We kept in constant contact with them because for some of them it really felt like they were being fired. A lot of these people had lifelong volunteer histories with the organization and this is what they knew. This was their spare time, this was their blood, sweat, and tears, and they felt we were just tossing them to the side. We didn’t want to make them feel that way. We tried to involve them as much as we could in the sunset of the program by making them feel like, “Hey, these were your contributions over the years and we want to preserve them. We want to move this content into ProjectManagement.com. Not only do we want to move the content, we want you to come along and act as subject-matter experts within the community.”
What we did was before we started to shut down the communities of practice, we asked them to start making their presence known within ProjectManagement.com. As they made contributions there, we would, using the gamification in the system, award them trailblazer badges, which were really designed to say, “I made a significant contribution to community or for PMI.”
Some of those people stuck around, they thought it was great, and they’re doing other volunteer roles within the organization because one of the things that they couldn’t do as a COP leader was also be a chapter leader because we knew what the demands of that role were and we didn’t want them to have any type of conflicts or wear them down, or things of that nature. Now that you’re not a COP leader, you can volunteer for whatever you want to volunteer for and actively participate in the community. That restriction’s no longer there.

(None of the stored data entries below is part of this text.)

-- ==== Sys2Proof/Machine/Crypto.lean ====
section
/-! DEFINITION. Sys2Proof/Machine/Crypto.lean: the published algorithms that the spec names: AES-256 and its XTS mode (01 R24,
IEEE 1619), AES key wrap (18 R457, RFC 3394), SHA-384 and HMAC (09 R270, 18 R457), CRC-32C (10 CHKSUM, RFC 3720), ECDH and ECDSA
on brainpoolP384r1 (18 R457, R458, RFC 5639). Bytes are numbers below 256 in lists. -/

namespace Sys2Proof.Machine

/-- The AES substitution box and its inverse, byte x at bits 8x upward. -/
def aesSbox : Nat := 0x16BB54B00F2D99416842E6BF0D89A18CDF2855CEE9871E9B948ED9691198F8E19E1DC186B95735610EF6034866B53E708A8BBD4B1F74DDE8C6B4A61C2E2578BA08AE7A65EAF4566CA94ED58D6D37C8E779E4959162ACD3C25C2406490A3A32E0DB0B5EDE14B8EE4688902A22DC4F816073195D643D7EA7C41744975FEC130CCDD2F3FF1021DAB6BCF5389D928F40A351A89F3C507F02F94585334D43FBAAEFD0CF584C4A39BECB6A5BB1FC20ED00D153842FE329B3D63B52A05A6E1B1A2C830975B227EBE28012079A059618C323C7041531D871F1E5A534CCF73F362693FDB7C072A49CAFA2D4ADF04759FA7DC982CA76ABD7FE2B670130C56F6BF27B777C63
def aesInvSbox : Nat := 0x7D0C2155631469E126D677BA7E042B17619953833CBBEBC8B0F52AAE4D3BE0A0EF9CC9939F7AE52D0D4AB519A97F51605FEC8027591012B131C7078833A8DD1FF45ACD78FEC0DB9A2079D2C64B3E56FC1BBE18AA0E62B76F89C5291D711AF1476EDF751CE837F9E28535ADE72274AC9673E6B4F0CECFF297EADC674F4111913A6B8A130103BDAFC1020F3FCA8F1E2CD00645B3B80558E4F70AD3BC8C00ABD890849D8DA75746155EDAB9EDFD5048706C92B6655DCC5CA4D41698688664F6F87225D18B6D49A25B76B224D92866A12E084EC3FA420B954CEE3D23C2A632947B54CBE9DEC444438E3487FF2F9B8239E37CFBD7F3819EA340BF38A53630D56A0952

def aesSub (x : Nat) : Nat := aesSbox / 256 ^ x % 256
def aesInvSub (x : Nat) : Nat := aesInvSbox / 256 ^ x % 256

/-- Multiplication by x in the field of AES, and the product of a byte with a small constant. -/
def aesX (a : Nat) : Nat := if a < 128 then 2 * a else (2 * a - 256) ^^^ 0x1B
def aesMul (a c : Nat) : Nat :=
  (if c % 2 = 1 then a else 0) ^^^ (if c / 2 % 2 = 1 then aesX a else 0) ^^^
  (if c / 4 % 2 = 1 then aesX (aesX a) else 0) ^^^ (if c / 8 % 2 = 1 then aesX (aesX (aesX a)) else 0)

def xorBytes (a b : List Nat) : List Nat := List.zipWith (· ^^^ ·) a b

/-- The AES-256 key schedule: the next word from the one before and the one eight back, newest first. -/
def aesExpand : Nat → Nat → Nat → List (List Nat) → List (List Nat)
  | 0, _, _, ws => ws
  | n + 1, i, rc, ws =>
    let t := ws.headD []
    let t' := if i % 8 = 0 then xorBytes ((t.drop 1 ++ t.take 1).map aesSub) [rc, 0, 0, 0]
      else if i % 8 = 4 then t.map aesSub else t
    aesExpand n (i + 1) (if i % 8 = 0 then aesX rc else rc) (xorBytes (ws.getD 7 []) t' :: ws)

def chunk (k : Nat) : Nat → List Nat → List (List Nat)
  | 0, _ => []
  | n + 1, l => l.take k :: chunk k n (l.drop k)

/-- The fifteen round keys of a 32-byte key. -/
def aesKeys (key : List Nat) : List (List Nat) :=
  let ws := (aesExpand 52 8 1 (chunk 4 8 key).reverse).reverse
  chunk 16 15 ws.flatten

def permute (idx : List Nat) (b : List Nat) : List Nat := idx.map fun i => b.getD i 0

def aesShift : List Nat := [0, 5, 10, 15, 4, 9, 14, 3, 8, 13, 2, 7, 12, 1, 6, 11]
def aesInvShift : List Nat := [0, 13, 10, 7, 4, 1, 14, 11, 8, 5, 2, 15, 12, 9, 6, 3]

/-- A column times the circulant matrix of the coefficients `cs`. -/
def aesMixCol (cs : List Nat) (c : List Nat) : List Nat :=
  (List.range 4).map fun i => (List.range 4).foldl (fun a j => a ^^^ aesMul (c.getD j 0) (cs.getD ((j + 4 - i) % 4) 0)) 0

def aesMix (cs b : List Nat) : List Nat := ((chunk 4 4 b).map (aesMixCol cs)).flatten

/-- AES-256 of one block, and its inverse. -/
def aesEncrypt (key blk : List Nat) : List Nat :=
  let ks := aesKeys key
  let st := (List.range 13).foldl (fun st r =>
    xorBytes (aesMix [2, 3, 1, 1] (permute aesShift (st.map aesSub))) (ks.getD (r + 1) [])) (xorBytes blk (ks.getD 0 []))
  xorBytes (permute aesShift (st.map aesSub)) (ks.getD 14 [])

def aesDecrypt (key blk : List Nat) : List Nat :=
  let ks := aesKeys key
  let st := (List.range 13).foldl (fun st r =>
    aesMix [14, 11, 13, 9] (xorBytes ((permute aesInvShift st).map aesInvSub) (ks.getD (13 - r) [])))
    (xorBytes blk (ks.getD 14 []))
  xorBytes ((permute aesInvShift st).map aesInvSub) (ks.getD 0 [])

/-- Multiplication of a 128-bit tweak by alpha, as a little-endian number (IEEE 1619). -/
def xtsAlpha (t : Nat) : Nat := if t < 2 ^ 127 then 2 * t else (2 * t - 2 ^ 128) ^^^ 0x87

def xtsAlphas : Nat → Nat → Nat
  | 0, t => t
  | n + 1, t => xtsAlphas n (xtsAlpha t)

/-- XTS over whole 16-byte blocks from context-virtual address `va`, a multiple of 16; the data unit is 4 KiB
and its number the tweak (01 R24). `enc` says which way; `key` is key 1 followed by key 2, 64 bytes. -/
def xtsBlocks (enc : Bool) (key : List Nat) (va : Nat) (bs : List Nat) : List Nat :=
  ((List.range (bs.length / 16)).map fun i =>
    let a := va + 16 * i
    let t := natLe 16 (xtsAlphas (a % 4096 / 16) (leNat (aesEncrypt (key.drop 32) (natLe 16 (a / 4096)))))
    let b := (bs.drop (16 * i)).take 16
    xorBytes ((if enc then aesEncrypt else aesDecrypt) (key.take 32) (xorBytes b t)) t).flatten

/-- One step of the unwrapping of RFC 3394, and the whole of it over `n` registers of 8 bytes. -/
def kwStep (kek : List Nat) (t i : Nat) (ar : List Nat × List (List Nat)) : List Nat × List (List Nat) :=
  let b := aesDecrypt kek (xorBytes ar.1 (natBe 8 t) ++ ar.2.getD i [])
  (b.take 8, ar.2.set i (b.drop 8))

/-- The key that `wrapped` holds under `kek`, if its integrity value is right. -/
def kwUnwrap (kek wrapped : List Nat) : Option (List Nat) :=
  let n := wrapped.length / 8 - 1
  let rs := chunk 8 n (wrapped.drop 8)
  let out := (List.range (6 * n)).foldl (fun ar k =>
    let t := 6 * n - k
    kwStep kek t ((t - 1) % n) ar) (wrapped.take 8, rs)
  if out.1 = List.replicate 8 0xA6 then some out.2.flatten else none

/-- SHA-384. -/
def sha512K : List Nat :=
  [0x428A2F98D728AE22, 0x7137449123EF65CD, 0xB5C0FBCFEC4D3B2F, 0xE9B5DBA58189DBBC, 0x3956C25BF348B538, 0x59F111F1B605D019, 0x923F82A4AF194F9B, 0xAB1C5ED5DA6D8118, 0xD807AA98A3030242, 0x12835B0145706FBE, 0x243185BE4EE4B28C, 0x550C7DC3D5FFB4E2, 0x72BE5D74F27B896F, 0x80DEB1FE3B1696B1, 0x9BDC06A725C71235, 0xC19BF174CF692694, 0xE49B69C19EF14AD2, 0xEFBE4786384F25E3, 0xFC19DC68B8CD5B5, 0x240CA1CC77AC9C65] ++
  [0x2DE92C6F592B0275, 0x4A7484AA6EA6E483, 0x5CB0A9DCBD41FBD4, 0x76F988DA831153B5, 0x983E5152EE66DFAB, 0xA831C66D2DB43210, 0xB00327C898FB213F, 0xBF597FC7BEEF0EE4, 0xC6E00BF33DA88FC2, 0xD5A79147930AA725, 0x6CA6351E003826F, 0x142929670A0E6E70, 0x27B70A8546D22FFC, 0x2E1B21385C26C926, 0x4D2C6DFC5AC42AED, 0x53380D139D95B3DF, 0x650A73548BAF63DE, 0x766A0ABB3C77B2A8, 0x81C2C92E47EDAEE6, 0x92722C851482353B] ++
  [0xA2BFE8A14CF10364, 0xA81A664BBC423001, 0xC24B8B70D0F89791, 0xC76C51A30654BE30, 0xD192E819D6EF5218, 0xD69906245565A910, 0xF40E35855771202A, 0x106AA07032BBD1B8, 0x19A4C116B8D2D0C8, 0x1E376C085141AB53, 0x2748774CDF8EEB99, 0x34B0BCB5E19B48A8, 0x391C0CB3C5C95A63, 0x4ED8AA4AE3418ACB, 0x5B9CCA4F7763E373, 0x682E6FF3D6B2B8A3, 0x748F82EE5DEFB2FC, 0x78A5636F43172F60, 0x84C87814A1F0AB72, 0x8CC702081A6439EC] ++
  [0x90BEFFFA23631E28, 0xA4506CEBDE82BDE9, 0xBEF9A3F7B2C67915, 0xC67178F2E372532B, 0xCA273ECEEA26619C, 0xD186B8C721C0C207, 0xEADA7DD6CDE0EB1E, 0xF57D4F7FEE6ED178, 0x6F067AA72176FBA, 0xA637DC5A2C898A6, 0x113F9804BEF90DAE, 0x1B710B35131C471B, 0x28DB77F523047D84, 0x32CAAB7B40C72493, 0x3C9EBE0A15C9BEBC, 0x431D67C49C100D4C, 0x4CC5D4BECB3E42B6, 0x597F299CFC657E2A, 0x5FCB6FAB3AD6FAEC, 0x6C44198C4A475817]
def sha384H : List Nat := [0xCBBB9D5DC1059ED8, 0x629A292A367CD507, 0x9159015A3070DD17, 0x152FECD8F70E5939, 0x67332667FFC00B31, 0x8EB44A8768581511, 0xDB0C2E0D64F98FA7, 0x47B5481DBEFA4FA4]

def rotr64 (x n : Nat) : Nat := x / 2 ^ n ||| x * 2 ^ (64 - n) % 2 ^ 64

/-- The message schedule, newest word first. -/
def shaSched : Nat → List Nat → List Nat
  | 0, ws => ws
  | n + 1, ws =>
    let a := ws.getD 14 0
    let b := ws.getD 1 0
    let s0 := rotr64 a 1 ^^^ rotr64 a 8 ^^^ a / 128
    let s1 := rotr64 b 19 ^^^ rotr64 b 61 ^^^ b / 64
    shaSched n ((ws.getD 15 0 + s0 + ws.getD 6 0 + s1) % 2 ^ 64 :: ws)

def shaRound (st : List Nat) (kw : Nat × Nat) : List Nat :=
  match st with
  | [a, b, c, d, e, f, g, h] =>
    let s1 := rotr64 e 14 ^^^ rotr64 e 18 ^^^ rotr64 e 41
    let ch := (e &&& f) ^^^ ((2 ^ 64 - 1 - e) &&& g)
    let t1 := h + s1 + ch + kw.1 + kw.2
    let s0 := rotr64 a 28 ^^^ rotr64 a 34 ^^^ rotr64 a 39
    let mj := (a &&& b) ^^^ (a &&& c) ^^^ (b &&& c)
    [(t1 + s0 + mj) % 2 ^ 64, a, b, c, (d + t1) % 2 ^ 64, e, f, g]
  | st => st

def shaBlock (h : List Nat) (blk : List Nat) : List Nat :=
  let ws := (shaSched 64 ((chunk 8 16 blk).map beNat).reverse).reverse
  let st := (List.zip sha512K ws).foldl shaRound h
  List.zipWith (fun x y => (x + y) % 2 ^ 64) h st

def sha384 (msg : List Nat) : List Nat :=
  let z := (239 - msg.length % 128) % 128
  let m := msg ++ 0x80 :: List.replicate z 0 ++ natBe 16 (8 * msg.length)
  (((chunk 128 (m.length / 128) m).foldl shaBlock sha384H).take 6).flatMap (natBe 8)

def hmacSha384 (key msg : List Nat) : List Nat :=
  let k := key ++ List.replicate (128 - key.length) 0
  sha384 (k.map (· ^^^ 0x5C) ++ sha384 (k.map (· ^^^ 0x36) ++ msg))

/-- CRC-32C, reflected, from the complemented initial value; `crc` is the value so far. -/
def crcBit (c : Nat) : Nat := if c % 2 = 1 then c / 2 ^^^ 0x82F63B78 else c / 2
def crcByte (c b : Nat) : Nat :=
  crcBit (crcBit (crcBit (crcBit (crcBit (crcBit (crcBit (crcBit (c ^^^ b))))))))
def crc32c (crc : Nat) (bs : List Nat) : Nat := (bs.foldl crcByte (crc ^^^ 0xFFFFFFFF)) ^^^ 0xFFFFFFFF

/-- brainpoolP384r1. -/
def bpP : Nat := 0x8CB91E82A3386D280F5D6F7E50E641DF152F7109ED5456B412B1DA197FB71123ACD3A729901D1A71874700133107EC53
def bpA : Nat := 0x7BC382C63D8C150C3C72080ACE05AFA0C2BEA28E4FB22787139165EFBA91F90F8AA5814A503AD4EB04A8C7DD22CE2826
def bpB : Nat := 0x4A8C7DD22CE28268B39B55416F0447C2FB77DE107DCD2A62E880EA53EEB62D57CB4390295DBC9943AB78696FA504C11
def bpGx : Nat := 0x1D1C64F068CF45FFA2A63A81B7C13F6B8847A3E77EF14FE3DB7FCAFE0CBD10E8E826E03436D646AAEF87B2E247D4AF1E
def bpGy : Nat := 0x8ABE1D7520F9C2A45CB1EB8E95CFD55262B70B29FEEC5864E19C054FF99129280E4646217791811142820341263C5315
def bpQ : Nat := 0x8CB91E82A3386D280F5D6F7E50E641DF152F7109ED5456B31F166E6CAC0425A7CF3AB6AF6B7FC3103B883202E9046565

/-- Power by squaring over the low `n` bits of the exponent. -/
def powMod (m : Nat) : Nat → Nat → Nat → Nat → Nat
  | 0, _, _, acc => acc
  | n + 1, b, e, acc => powMod m n (b * b % m) (e / 2) (if e % 2 = 1 then acc * b % m else acc)

def invMod (m a : Nat) : Nat := powMod m 384 (a % m) (m - 2) 1

/-- Addition of affine points; none is the point at infinity. -/
def ecAdd (x y : Option (Nat × Nat)) : Option (Nat × Nat) :=
  match x, y with
  | none, q => q
  | p, none => p
  | some (x1, y1), some (x2, y2) =>
    if x1 = x2 ∧ (y1 + y2) % bpP = 0 then none
    else
      let l := if x1 = x2 then (3 * x1 * x1 + bpA) * invMod bpP (2 * y1) % bpP
        else (y2 + bpP - y1) * invMod bpP (x2 + bpP - x1) % bpP
      let x3 := (l * l + 2 * bpP - x1 - x2) % bpP
      some (x3, (l * (x1 + bpP - x3) + bpP - y1) % bpP)

def ecMulAux : Nat → Nat → Option (Nat × Nat) → Option (Nat × Nat) → Option (Nat × Nat)
  | 0, _, _, acc => acc
  | n + 1, k, p, acc => ecMulAux n (k / 2) (ecAdd p p) (if k % 2 = 1 then ecAdd acc p else acc)

def ecMul (k : Nat) (p : Nat × Nat) : Option (Nat × Nat) := ecMulAux 384 k (some p) none

def ecOnCurve (p : Nat × Nat) : Bool :=
  decide (p.1 < bpP) && decide (p.2 < bpP) && p.2 * p.2 % bpP == (p.1 * p.1 * p.1 + bpA * p.1 + bpB) % bpP

/-- The x-coordinate that ECDH shares, if the peer's point lies on the curve. -/
def ecdhX (d : Nat) (p : Nat × Nat) : Option Nat :=
  if ecOnCurve p then (ecMul d p).map (·.1) else none

/-- The ECDSA signature of a message under the nonce `k`: r then s. -/
def ecdsaSign (d k : Nat) (msg : List Nat) : List Nat :=
  let r := ((ecMul k (bpGx, bpGy)).map (·.1)).getD 0 % bpQ
  let s := invMod bpQ k * (beNat (sha384 msg) + r * d) % bpQ
  natBe 48 r ++ natBe 48 s

end Sys2Proof.Machine
end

We try to show them what the perks of that was so that it didn’t sting so much. Like I said, then involve them in every piece of the process that we could up until the day that we finally went dark on those COP sites and then resurrected community as ProjectManagement.com.
[00:15:21] Patrick O’Keefe: You’re totally off of volunteers now right ProjectManagement.com. You don’t have any sort of volunteer staff members on there?
[00:15:27] Marjorie Anderson: Yes, there is no formal volunteer roles. We do have people who, like I said, were from the former communities of practice who stuck round to continue to facilitate creating content and forming content teams and working with users to create webinars and things of that nature, but in terms of a formal role that’s assigned to them, no, we don’t have those any longer.
[00:15:51] Patrick O’Keefe: When you were making that move and moving and shifting away from that volunteer model and going in 36 to one, I have to assume that some of the people who were volunteering and were in those COP communities were members of ProjectManagement.com, which was an independent community that was started and successful and then acquired by PMI. Did that familiarity, since it was a name in the space, ProjectManagement.com, did that familiarity help a little bit to make some people a little more excited about the process of, “Okay, we know that community, we like that community. Now, it’s going to become altogether one thing.”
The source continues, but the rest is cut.